-- THE INPUT follows --

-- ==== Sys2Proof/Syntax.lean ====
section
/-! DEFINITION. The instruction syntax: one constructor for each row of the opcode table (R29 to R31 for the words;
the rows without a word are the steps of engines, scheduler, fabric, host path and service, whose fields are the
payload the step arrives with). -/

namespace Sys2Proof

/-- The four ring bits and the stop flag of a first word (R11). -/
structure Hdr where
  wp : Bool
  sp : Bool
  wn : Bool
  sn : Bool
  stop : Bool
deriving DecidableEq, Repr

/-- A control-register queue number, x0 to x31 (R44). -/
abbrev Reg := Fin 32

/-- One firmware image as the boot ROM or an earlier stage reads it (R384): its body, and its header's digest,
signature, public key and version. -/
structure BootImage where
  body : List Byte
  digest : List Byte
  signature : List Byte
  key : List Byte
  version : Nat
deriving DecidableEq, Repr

-- THE INPUT concluded --
-- THE INPUT follows --

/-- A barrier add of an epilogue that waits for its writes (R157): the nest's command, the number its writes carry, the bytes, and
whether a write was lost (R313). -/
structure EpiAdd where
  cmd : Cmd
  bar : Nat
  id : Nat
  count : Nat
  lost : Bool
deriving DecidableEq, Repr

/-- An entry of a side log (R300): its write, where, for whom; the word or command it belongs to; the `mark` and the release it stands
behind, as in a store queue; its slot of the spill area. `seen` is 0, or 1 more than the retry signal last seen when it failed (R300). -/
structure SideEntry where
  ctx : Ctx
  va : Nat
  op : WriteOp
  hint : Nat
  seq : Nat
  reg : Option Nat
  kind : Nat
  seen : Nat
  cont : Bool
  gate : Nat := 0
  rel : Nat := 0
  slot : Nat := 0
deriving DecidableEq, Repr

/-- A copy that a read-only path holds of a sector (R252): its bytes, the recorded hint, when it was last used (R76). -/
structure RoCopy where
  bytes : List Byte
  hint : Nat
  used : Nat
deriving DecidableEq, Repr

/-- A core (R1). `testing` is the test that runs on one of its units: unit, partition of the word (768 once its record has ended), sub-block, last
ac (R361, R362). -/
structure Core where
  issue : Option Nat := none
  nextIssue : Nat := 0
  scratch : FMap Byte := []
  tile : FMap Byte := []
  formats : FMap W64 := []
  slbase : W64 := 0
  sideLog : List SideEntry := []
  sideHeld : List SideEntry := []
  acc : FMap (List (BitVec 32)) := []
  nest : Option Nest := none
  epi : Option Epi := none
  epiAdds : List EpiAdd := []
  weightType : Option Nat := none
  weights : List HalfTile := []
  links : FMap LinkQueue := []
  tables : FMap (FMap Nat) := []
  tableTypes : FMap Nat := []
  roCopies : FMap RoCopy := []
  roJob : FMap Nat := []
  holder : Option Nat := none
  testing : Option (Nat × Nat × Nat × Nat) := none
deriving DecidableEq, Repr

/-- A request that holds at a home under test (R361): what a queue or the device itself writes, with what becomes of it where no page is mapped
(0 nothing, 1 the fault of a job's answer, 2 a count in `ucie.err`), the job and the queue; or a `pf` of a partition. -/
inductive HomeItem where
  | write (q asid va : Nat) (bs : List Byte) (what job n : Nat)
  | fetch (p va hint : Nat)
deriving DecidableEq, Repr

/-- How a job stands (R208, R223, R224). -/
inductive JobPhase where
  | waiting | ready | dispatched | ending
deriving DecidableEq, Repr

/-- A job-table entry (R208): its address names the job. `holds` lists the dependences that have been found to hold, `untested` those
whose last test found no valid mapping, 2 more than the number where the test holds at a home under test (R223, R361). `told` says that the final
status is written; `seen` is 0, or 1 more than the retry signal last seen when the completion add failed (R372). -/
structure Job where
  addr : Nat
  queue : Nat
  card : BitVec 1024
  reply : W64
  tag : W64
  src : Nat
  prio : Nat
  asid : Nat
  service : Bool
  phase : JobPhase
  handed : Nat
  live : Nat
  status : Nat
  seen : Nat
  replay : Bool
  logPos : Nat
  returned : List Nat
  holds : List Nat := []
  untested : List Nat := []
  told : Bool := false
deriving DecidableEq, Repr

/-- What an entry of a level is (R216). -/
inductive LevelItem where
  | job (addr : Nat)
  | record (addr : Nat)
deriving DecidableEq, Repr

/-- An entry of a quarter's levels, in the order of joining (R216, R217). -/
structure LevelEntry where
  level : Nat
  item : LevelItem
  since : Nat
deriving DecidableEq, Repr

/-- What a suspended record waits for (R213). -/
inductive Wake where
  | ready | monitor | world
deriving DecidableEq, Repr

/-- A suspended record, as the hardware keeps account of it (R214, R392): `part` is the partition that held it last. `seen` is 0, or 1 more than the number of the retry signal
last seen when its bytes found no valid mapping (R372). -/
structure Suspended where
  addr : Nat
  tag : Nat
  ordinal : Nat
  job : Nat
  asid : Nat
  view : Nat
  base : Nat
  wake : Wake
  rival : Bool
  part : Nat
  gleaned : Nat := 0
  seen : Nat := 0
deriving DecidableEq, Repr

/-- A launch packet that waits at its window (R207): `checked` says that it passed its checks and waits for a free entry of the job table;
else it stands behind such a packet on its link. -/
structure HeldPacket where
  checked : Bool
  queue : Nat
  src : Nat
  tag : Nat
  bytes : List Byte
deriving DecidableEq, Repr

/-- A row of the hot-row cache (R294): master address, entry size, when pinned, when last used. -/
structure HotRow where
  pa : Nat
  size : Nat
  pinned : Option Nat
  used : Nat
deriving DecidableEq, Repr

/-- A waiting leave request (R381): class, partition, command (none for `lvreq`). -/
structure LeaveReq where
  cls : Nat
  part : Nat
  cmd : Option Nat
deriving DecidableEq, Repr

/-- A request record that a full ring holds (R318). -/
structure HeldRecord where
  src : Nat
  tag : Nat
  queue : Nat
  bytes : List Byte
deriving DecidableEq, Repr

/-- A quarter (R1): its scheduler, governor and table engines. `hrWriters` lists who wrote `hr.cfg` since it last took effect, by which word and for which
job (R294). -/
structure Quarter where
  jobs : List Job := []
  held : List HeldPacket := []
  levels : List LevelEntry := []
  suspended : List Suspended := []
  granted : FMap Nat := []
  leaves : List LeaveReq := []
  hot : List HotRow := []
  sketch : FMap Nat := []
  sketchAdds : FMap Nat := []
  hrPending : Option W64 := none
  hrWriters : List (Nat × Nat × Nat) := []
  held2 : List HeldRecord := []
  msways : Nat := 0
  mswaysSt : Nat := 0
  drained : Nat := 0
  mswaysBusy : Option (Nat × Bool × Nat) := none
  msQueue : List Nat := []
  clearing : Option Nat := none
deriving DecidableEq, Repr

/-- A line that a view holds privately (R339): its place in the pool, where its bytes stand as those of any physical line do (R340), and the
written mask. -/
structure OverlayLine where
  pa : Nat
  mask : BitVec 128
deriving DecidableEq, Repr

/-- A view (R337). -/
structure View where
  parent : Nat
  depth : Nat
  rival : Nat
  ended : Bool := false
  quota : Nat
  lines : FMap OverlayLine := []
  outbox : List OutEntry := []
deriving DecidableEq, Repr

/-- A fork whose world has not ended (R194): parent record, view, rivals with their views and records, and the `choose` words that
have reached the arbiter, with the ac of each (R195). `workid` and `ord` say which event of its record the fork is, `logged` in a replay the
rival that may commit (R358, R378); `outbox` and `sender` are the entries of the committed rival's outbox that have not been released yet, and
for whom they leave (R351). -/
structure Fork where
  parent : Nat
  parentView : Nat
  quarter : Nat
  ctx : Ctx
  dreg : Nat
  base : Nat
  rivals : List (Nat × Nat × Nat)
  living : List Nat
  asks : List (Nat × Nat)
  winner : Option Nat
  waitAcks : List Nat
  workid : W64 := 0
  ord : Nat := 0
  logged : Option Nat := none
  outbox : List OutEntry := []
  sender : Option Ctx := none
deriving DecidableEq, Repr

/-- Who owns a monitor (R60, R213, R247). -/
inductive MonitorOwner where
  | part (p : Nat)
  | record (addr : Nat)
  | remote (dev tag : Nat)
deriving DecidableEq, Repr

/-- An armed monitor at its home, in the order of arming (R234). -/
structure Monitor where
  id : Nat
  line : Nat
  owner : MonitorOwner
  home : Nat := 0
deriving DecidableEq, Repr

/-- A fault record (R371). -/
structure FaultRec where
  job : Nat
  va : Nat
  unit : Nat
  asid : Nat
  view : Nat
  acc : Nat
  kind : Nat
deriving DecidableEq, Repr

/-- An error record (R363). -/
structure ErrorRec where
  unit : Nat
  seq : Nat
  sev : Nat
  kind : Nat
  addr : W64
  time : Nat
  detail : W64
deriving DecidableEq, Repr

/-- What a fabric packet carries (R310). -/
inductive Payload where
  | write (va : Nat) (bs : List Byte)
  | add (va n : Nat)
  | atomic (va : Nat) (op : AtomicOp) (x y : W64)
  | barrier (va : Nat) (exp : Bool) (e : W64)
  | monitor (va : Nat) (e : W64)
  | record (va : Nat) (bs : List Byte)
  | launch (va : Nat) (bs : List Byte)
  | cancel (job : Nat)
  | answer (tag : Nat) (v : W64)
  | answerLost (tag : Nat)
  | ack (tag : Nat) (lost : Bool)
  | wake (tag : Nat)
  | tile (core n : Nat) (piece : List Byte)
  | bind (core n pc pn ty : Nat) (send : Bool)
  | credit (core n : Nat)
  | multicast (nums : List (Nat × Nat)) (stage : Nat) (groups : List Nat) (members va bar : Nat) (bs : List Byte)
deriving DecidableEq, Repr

-- THE INPUT concluded --
-- THE INPUT follows --

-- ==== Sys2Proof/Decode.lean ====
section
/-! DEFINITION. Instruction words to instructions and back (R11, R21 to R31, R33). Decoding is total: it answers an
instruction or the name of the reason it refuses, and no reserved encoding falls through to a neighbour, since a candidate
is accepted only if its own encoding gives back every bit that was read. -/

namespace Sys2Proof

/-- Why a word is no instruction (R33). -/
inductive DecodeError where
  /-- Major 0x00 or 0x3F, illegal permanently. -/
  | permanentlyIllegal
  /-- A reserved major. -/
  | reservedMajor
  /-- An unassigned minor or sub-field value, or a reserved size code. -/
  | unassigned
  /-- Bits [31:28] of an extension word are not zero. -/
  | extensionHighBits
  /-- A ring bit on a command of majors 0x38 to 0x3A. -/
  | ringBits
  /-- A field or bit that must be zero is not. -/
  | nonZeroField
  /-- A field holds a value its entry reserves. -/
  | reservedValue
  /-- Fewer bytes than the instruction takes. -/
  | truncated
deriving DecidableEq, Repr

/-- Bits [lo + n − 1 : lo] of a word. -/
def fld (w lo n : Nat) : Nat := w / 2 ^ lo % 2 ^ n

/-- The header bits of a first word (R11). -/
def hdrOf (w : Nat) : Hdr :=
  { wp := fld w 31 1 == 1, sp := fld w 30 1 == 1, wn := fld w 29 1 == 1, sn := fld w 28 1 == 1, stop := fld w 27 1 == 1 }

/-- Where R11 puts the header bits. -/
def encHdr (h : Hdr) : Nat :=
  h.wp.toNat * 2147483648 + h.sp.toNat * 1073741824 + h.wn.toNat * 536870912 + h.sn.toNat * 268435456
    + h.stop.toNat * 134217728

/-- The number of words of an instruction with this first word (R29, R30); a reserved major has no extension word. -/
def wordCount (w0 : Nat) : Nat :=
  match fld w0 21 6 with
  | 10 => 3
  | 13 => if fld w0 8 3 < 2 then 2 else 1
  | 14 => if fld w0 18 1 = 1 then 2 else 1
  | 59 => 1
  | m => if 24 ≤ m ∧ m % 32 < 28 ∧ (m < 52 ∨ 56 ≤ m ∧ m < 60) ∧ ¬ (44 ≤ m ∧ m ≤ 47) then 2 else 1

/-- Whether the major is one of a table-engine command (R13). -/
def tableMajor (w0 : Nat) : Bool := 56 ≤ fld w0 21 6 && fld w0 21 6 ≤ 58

-- THE INPUT concluded --

EXERCISE BRIEF = Beginning at the line with "header bits. -/" and stopping after the line with "h.stop.toNat * 134217728", please write out every line of the data above exactly and nothing else.

RESULT =
/-- Where R11 puts the header bits. -/
def encHdr (h : Hdr) : Nat :=
  h.wp.toNat * 2147483648 + h.sp.toNat * 1073741824 + h.wn.toNat * 536870912 + h.sn.toNat * 268435456
    + h.stop.toNat * 134217728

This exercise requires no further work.